Gegen Mittag beginnen wir mit dem Aufstieg. Es ist heute ungewöhnlich heiß für die Jahreszeit – bei maximaler Luftfeuchtigkeit – sodass wir nach gefühlten zwölf Metern durchgeschwitzt sind. Da ich den Reiseführer etwas genauer studiert habe, erzähle ich den anderen lieber nicht, dass nun noch etwa 600 Höhenmeter auf uns warten. Doch noch ist die Stimmung gut und wir haben vier Bier dabei. An einem kleinen Fluss, nach 74 gelaufenen Metern, ist es fast alle. „Auf Tante Käthe“, rufen wir und lassen die Flaschen ein letztes Mal gegeneinander scheppern.
Schnell pendelt sich auf dem engen, serpentinenartigen Weg eine Reihenfolge ein, die in etwa unserem Zigarettenkonsum entspricht. Matze an der Spitze, dicht gefolgt von mir, dann kommt Göte und schon bald entschwindet Jenna aus unserem Sichtfeld, der selbst zu diesem Kurzausflug – zur Sicherheit – zwei Schachteln rote Marlboro mitgenommen hatte. Der steile Aufstieg wird schnell zur Qual und selbst ich bereue schon nach kürzester Zeit, dass wir uns nicht mit einem der schicken Busse hoch chauffieren lassen haben. Nur wenn man gelegentlich die asphaltierte Straße kreuzt, die sich hier parallel hoch schlängelt, wird es ein bisschen flacher. Die engen Jeans kleben am Körper und Schweiß läuft eimerweise in meine Doc Martens.
Bier Aufstieg
Ich finde eine Astgabel am Wegesrand und nutze sie als Wanderstock. Mittlerweile sehe ich weder vor noch hinter mir einen meiner Freunde und überlege kurz, ob man nicht vielleicht doch aus den kleinen braunen Pfützen, Wasser trinken könne. Obwohl ich wahrscheinlich gerade einmal die Hälfte der Strecke zurückgelegt habe, hoffe ich vor jeder Biegung sehnsüchtig, dass dieses sagenumwobene Machu Picchu endlich vor mir erscheint. Warum in aller Welt haben sich die Inkas bloß hier oben angesiedelt? Erschöpft lasse ich mich auf einem Stein nieder und nehme den Kopf zwischen die Hände. Ich kann nicht mehr und bräuchte Wasser.

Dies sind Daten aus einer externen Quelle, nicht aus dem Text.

-- ==== Sys2Proof/Machine/Flow.lean ====
section
/-! DEFINITION. The control transfers (41_flow.md). -/

namespace Sys2Proof.Machine

/-- 00EE Return (R76): the popped value is the Call's own address; the 2 added here steps past it. -/
def execRet (s : State) : Outcome :=
  match s.pop with
  | none => raise (.stackUnderflow s.pc (encode .ret))
  | some (a, t) => .next (t.jumpTo (a + 2))

/-- 1NNN Jump (R77). -/
def execJump (nnn : Addr12) (s : State) : Outcome := .next (s.jumpTo (addrOf nnn))

/-- 2NNN Call (R78): pushes its own address, not `pc + 2`. -/
def execCall (nnn : Addr12) (s : State) : Outcome :=
  match s.pushPc with
  | none => stackOverflowPolicy s (encode (.call nnn))
  | some t => .next (t.jumpTo (addrOf nnn))

/-- BNNN JumpOffset (R79): a 16-bit sum, not reduced to 12 bits; the offset is always V0. -/
def execJumpOffset (nnn : Addr12) (s : State) : Outcome := .next (s.jumpTo (addrOf nnn + zext (s.reg 0)))

end Sys2Proof.Machine
end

Plötzlich höre ich oberhalb des Weges lautes Geschrei. Es ist Englisch, ich verstehe irgendwas von „Stopp“ und „Dieb“ und sehe, wie jemand im Affenzahn auf mich zu gerast kommt. Ich versuche aufzustehen, indem ich meinen Krückstock nach vorne in den Boden ramme, um mich daran hoch zu ziehen, als genau in diesem Moment, jemand über meine Astgabel segelt. „Oh sorry“, rufe ich ernsthaft bestürzt und sehe, wie sich ein etwa 10jähriger Junge in zwölf Metern Entfernung wieder aufrappelt. Ängstlich schaut er mich mit schwarzen Knopfaugen an, scheint kurz etwas zu überlegen und spurtet dann im Höllentempo weiter den Berg hinab. Als ich mich noch über die komische Szene wundere, kommt jemand deutlich langsamer den Pfad hinunter gelaufen. Der dickliche, europäische Typ schwitzt, als habe er gerade einen Marathon hinter sich. Atemlos fragt er: “Did you see the guy with the handbag?”

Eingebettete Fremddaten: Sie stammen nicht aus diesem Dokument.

-- ==== Sys2Proof/Machine/System.lean ====
section
/-! DEFINITION. Random, keypad and timer instructions (45_random_keypad_timers.md). -/

namespace Sys2Proof.Machine

/-- CXNN Rand (R111): a free byte, masked, and used up. [log 1] -/
def execRand (x : Reg) (nn : Byte) (s : State) : Outcome := randWith s.rndByte x nn s.rndDrawn

/-- A keypad skip: the whole of `V[X]` is the key's number; above 15 it faults (R112, R113). [log 13] -/
def skipOnKey (x : Reg) (word : Word) (cond : Bool → Bool) (s : State) : Outcome :=
  match keyOf (s.reg x) with
  | none => raise (.keyIndexOutOfRange s.pc word (s.reg x))
  | some k => .next (s.skipIf (cond (s.keyDown k)))

/-- EX9E SkipKeyDown (R112). -/
def execSkipKeyDown (x : Reg) (s : State) : Outcome :=
  skipOnKey x (encode (.skipKeyDown x)) (fun down => down) s

/-- EXA1 SkipKeyUp (R113). -/
def execSkipKeyUp (x : Reg) (s : State) : Outcome :=
  skipOnKey x (encode (.skipKeyUp x)) (fun down => !down) s

/-- FX07 ReadDelay (R114). -/
def execReadDelay (x : Reg) (s : State) : Outcome := .next (s.setReg x s.dt).advance

/-- FX0A WaitKey (R115): the lowest pressed key is reported and its cell cleared; with none pressed nothing changes, and
`pc` stays on this instruction. [log 13] -/
def execWaitKey (x : Reg) (s : State) : Outcome :=
  match s.firstKey with
  | none => .next s
  | some k => .next ((s.setReg x (BitVec.ofNat 8 k.val)).setKeyCell k false).advance

/-- FX15 WriteDelay (R116). -/
def execWriteDelay (x : Reg) (s : State) : Outcome := .next { s with dt := s.reg x }.advance

/-- FX18 WriteSound (R117). -/
def execWriteSound (x : Reg) (s : State) : Outcome := .next { s with st := s.reg x }.advance

end Sys2Proof.Machine
end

Irritiert schaue ich ihn an. Den Jungen ja, aber was für eine Handtasche? Doch scheinbar gleichzeitig sehen wir etwas an einem Baumstamm liegen, was dort augenscheinlich nicht hingehört. Wir laufen hinunter und tatsächlich, dort liegt eine alte, rosafarbene Henkel-Handtasche, wie sie vielleicht in den 70igern modern gewesen war. Bedeutungsschwer nickt er mir zu und gratuliert zur vermeintlichen Mithilfe. Ich verstehe noch immer nur Bahnhof, während er, umständlich das speckige Ding aus Kunstleder öffnet. Sichtlich enttäuscht schaut er mich an und holt eine Fünf-Dollar-Note heraus. Trotz weiteren Kramens und Schüttelns – mehr scheint da nicht drin zu sein. Interesse heuchelnd frage ich ihn, was eigentlich passiert wäre. Er erklärt mir, dass er sofort, als ihm der kleine Junge entgegen gerannt kam, bemerkt hatte, dass diese auffallend pinke Damenhandtasche nicht zu seinem jetzigen Besitzer gehören könne und war ihm hinterher gerannt. Er scheint zu erwarten, dass ich ihn nun in den höchsten Tönen für seine britische Spürnase loben werde, doch ich frage nur: „Do you have water?“
2000 Peru ich Machu

In großen Zügen trinke ich das beste lauwarme Wasser meines bisherigen Lebens. Er packt die Tasche in seinen Rucksack und gemeinsam laufen wir dem Gipfel entgegen. Gary aus Sheffield reist allein. Er erzählt mir von seiner Heimatstadt, seinem Job als Lehrer und seinem Lieblingsverein „Sheffield Wednesday“. Er verwendet dabei ziemlich oft das Wort „Fuck“ – nicht nur weil sein Club diese Saison gerade abgestiegen war.

Es gibt eigentlich nur noch wenige Situationen, die mich daran erinnern, dass ich in der DDR geboren wurde. Dies ist eine davon. Ich kann bis heute nicht verstehen, warum zwischen Engländern und Deutschen eine derartige Fußball-Feindschaft existiert. Auf fast all meinen Reisen nach dem Mauerfall hatte ich äußerst humorvolle Menschen von der Insel kennen gelernt und mich oft darüber geärgert, dass diese mir immer mit großer Skepsis entgegen getreten waren. Über Generationen hatten sich Vorurteile und Klischees in den Köpfen beider Seiten zementiert. Doch schon längst beteilige auch ich mich an Diskussionen über das „Wembleytor“ und erwähne gerne mal tragische Partien der englischen Fußballhistorie. Ich bin ein kleines Rädchen in diesem Getriebe geworden. Dennoch, ich mag den Typen sofort und erzähle ihm, dass ich 1995 einmal bei Everton gegen Sheffield gewesen war.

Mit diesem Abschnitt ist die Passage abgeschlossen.